_Exercise details_. Using the entries below, write out the line with "byte, which RUN", the line with "def rdrowStep (s", and every line in between, exactly as each is written.

_Exercise data_.
-- ==== Sys2Proof/Machine/Persistence.lean ====
section
/-! DEFINITION. RDROW and SER (spec 43_table_serializer.md): `execRdrow` and `execSer` are the accept
steps, `rdrowStep` the RDROW phase's one step and `serialStep` the step that sends one byte, which RUN
takes too. -/

namespace Sys2Proof.Machine

/-- RDROW s (R190, R98). -/
def execRdrow (imm12 : Syndrome) (s : State) : Host.Outcome State Fault Refusal :=
  issue .rdrow (fun t => { t with sReg := imm12, phase := .rdrow }) s

/-- The RDROW phase's step (R191). -/
def rdrowStep (s : State) : State := complete { s with eReg := leaderAt s s.sReg }

/-- SER (R192, R98): the accept step holds `serial_begin()`. -/
def execSer (s : State) : Host.Outcome State Fault Refusal := issue .ser serialBegin s

/-- The SERIAL step once the sink has answered `ok`: OUT takes the byte; the last byte commits and
completes, any other byte moves (ROW, BYTE) on (R196, R198). -/
def serialOk (s : State) : State :=
  let t := { s with out := sinkAccept (sinkOffer s) s.out }
  if isLast s then complete { t with outCommit := true }
  else if s.byte = 2 then { t with byte := 0, row := s.row + 1 }
  else { t with byte := s.byte + 1 }

/-- The SERIAL phase's step, one byte (R198). While the sink has not answered the step has not
happened and the block stays where it is (R196, R288); `err` raises PersistenceError and changes
neither OUT nor (ROW, BYTE) (R203). -/
def serialStep (s : State) : State :=
  match s.answers with
  | [] => s
  | .ok :: rest => serialOk { s with answers := rest }
  | .err :: rest =>
    raise .persistence (BitVec.ofNat 14 (byteOffset s)) { s with answers := rest }

end Sys2Proof.Machine
end

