-- ==== Sys2Proof/Machine/Search.lean ====
section
/-! DEFINITION. BUILD: the coset-leader search (spec 42_coset_leader_search.md). `execBuild` is the
accept step, `searchStep` the step that examines one candidate, which RUN takes too. -/

namespace Sys2Proof.Machine

/-- BUILD (R160, R98): the accept step holds `search_begin()`. -/
def execBuild (s : State) : Host.Outcome State Fault Refusal := issue .build searchBegin s

/-- The first half of the SEARCH step: the candidate is counted, and recorded if its syndrome has not
been found yet, so that the first seen wins (R164, R165). -/
def examine (s : State) : State :=
  let e := pattern s.w s.idx
  let a := syndrome s.hRows e
  let t := { s with cand := s.cand + 1 }
  if foundAt s a then t else recordLeader a e t

/-- The second half of the SEARCH step: stop at 4096 syndromes (R166), else the next subset of the
class (R168), else the next class (R170), else SearchIncompleteError (R171). -/
def advance (s : State) : State :=
  if s.count = 4096 then complete { s with tableValid := true }
  else
    match nextComb s.w s.idx with
    | some idx => { s with idx := idx }
    | none =>
      if s.w.toNat < s.cfg.wMax.val then { s with w := s.w + 1, idx := firstComb (s.w + 1) }
      else raise .searchIncomplete 0 s

/-- The SEARCH phase's step, one candidate (R164). -/
def searchStep (s : State) : State := advance (examine s)

end Sys2Proof.Machine
end

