-- ==== Sys2Proof/Machine/HostPort.lean ====
section
/-! DEFINITION. The turns of the environment: the host's register port (spec 10_state.md R36,
30_encoding.md R96, R97), the sequencer's turn, WAIT (R101) and reset (70_reset_and_hazards.md R270,
R276). -/

namespace Sys2Proof.Machine

/-- `HostWrite(RA, v)`: a command write at RA = 0, where an illegal word is rejected; at any other RA
nothing happens (R36, R45, R94, R97). -/
def hostWrite (ra : BitVec 6) (v : Word) (s : State) : Host.Outcome State Fault Refusal :=
  if ra = 0 then
    match decode v with
    | .ok i => exec i s
    | .error _ => .next (reject s)
  else .next s

/-- `HostRead(RA)`: the value goes to the host, and no state of the block changes (R36). -/
def hostReadTurn (ra : BitVec 6) (s : State) : State :=
  { s with reads := (ra, hostRead s ra) :: s.reads }

/-- Reset by the platform. A byte that the block was offering to the sink may be taken or not (R276,
U6); then the reset state follows. -/
def platformReset (pendingTaken : Bool) (s : State) : State :=
  if pendingTaken ∧ s.runState = .busy ∧ s.phase = .serial then
    hardReset { s with out := sinkAccept (sinkOffer s) s.out }
  else hardReset s

/-- One turn: the next one of the environment's schedule, or the sequencer's where the schedule holds
no further turn (progress assumption (a) of 70_reset_and_hazards.md R288). WAIT keeps its place while
STATE is BUSY and lets the sequencer step between its polls. -/
def turn (s : State) : Host.Outcome State Fault Refusal :=
  match s.inputs with
  | [] => sequencerStep s
  | .write ra v :: rest => hostWrite ra v { s with inputs := rest }
  | .read ra :: rest => .next (hostReadTurn ra { s with inputs := rest })
  | .run :: rest => sequencerStep { s with inputs := rest }
  | .wait :: rest =>
    if s.runState = .busy then sequencerStep s else .next { s with inputs := rest }
  | .reset pendingTaken :: rest => .next (platformReset pendingTaken { s with inputs := rest })

/-- The host writes a command word as its next turn (R96). -/
def placeCommand (v : Word) (s : State) : State := { s with inputs := .write 0 v :: s.inputs }

end Sys2Proof.Machine
end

_Output of the exercise_.
steps, `rdrowStep` the RDROW phase's one step and `serialStep` the step that sends one byte, which RUN
takes too. -/

namespace Sys2Proof.Machine

/-- RDROW s (R190, R98). -/
def execRdrow (imm12 : Syndrome) (s : State) : Host.Outcome State Fault Refusal :=
  issue .rdrow (fun t => { t with sReg := imm12, phase := .rdrow }) s

/-- The RDROW phase's step (R191). -/
def rdrowStep (s : State) : State := complete { s with eReg := leaderAt s s.sReg }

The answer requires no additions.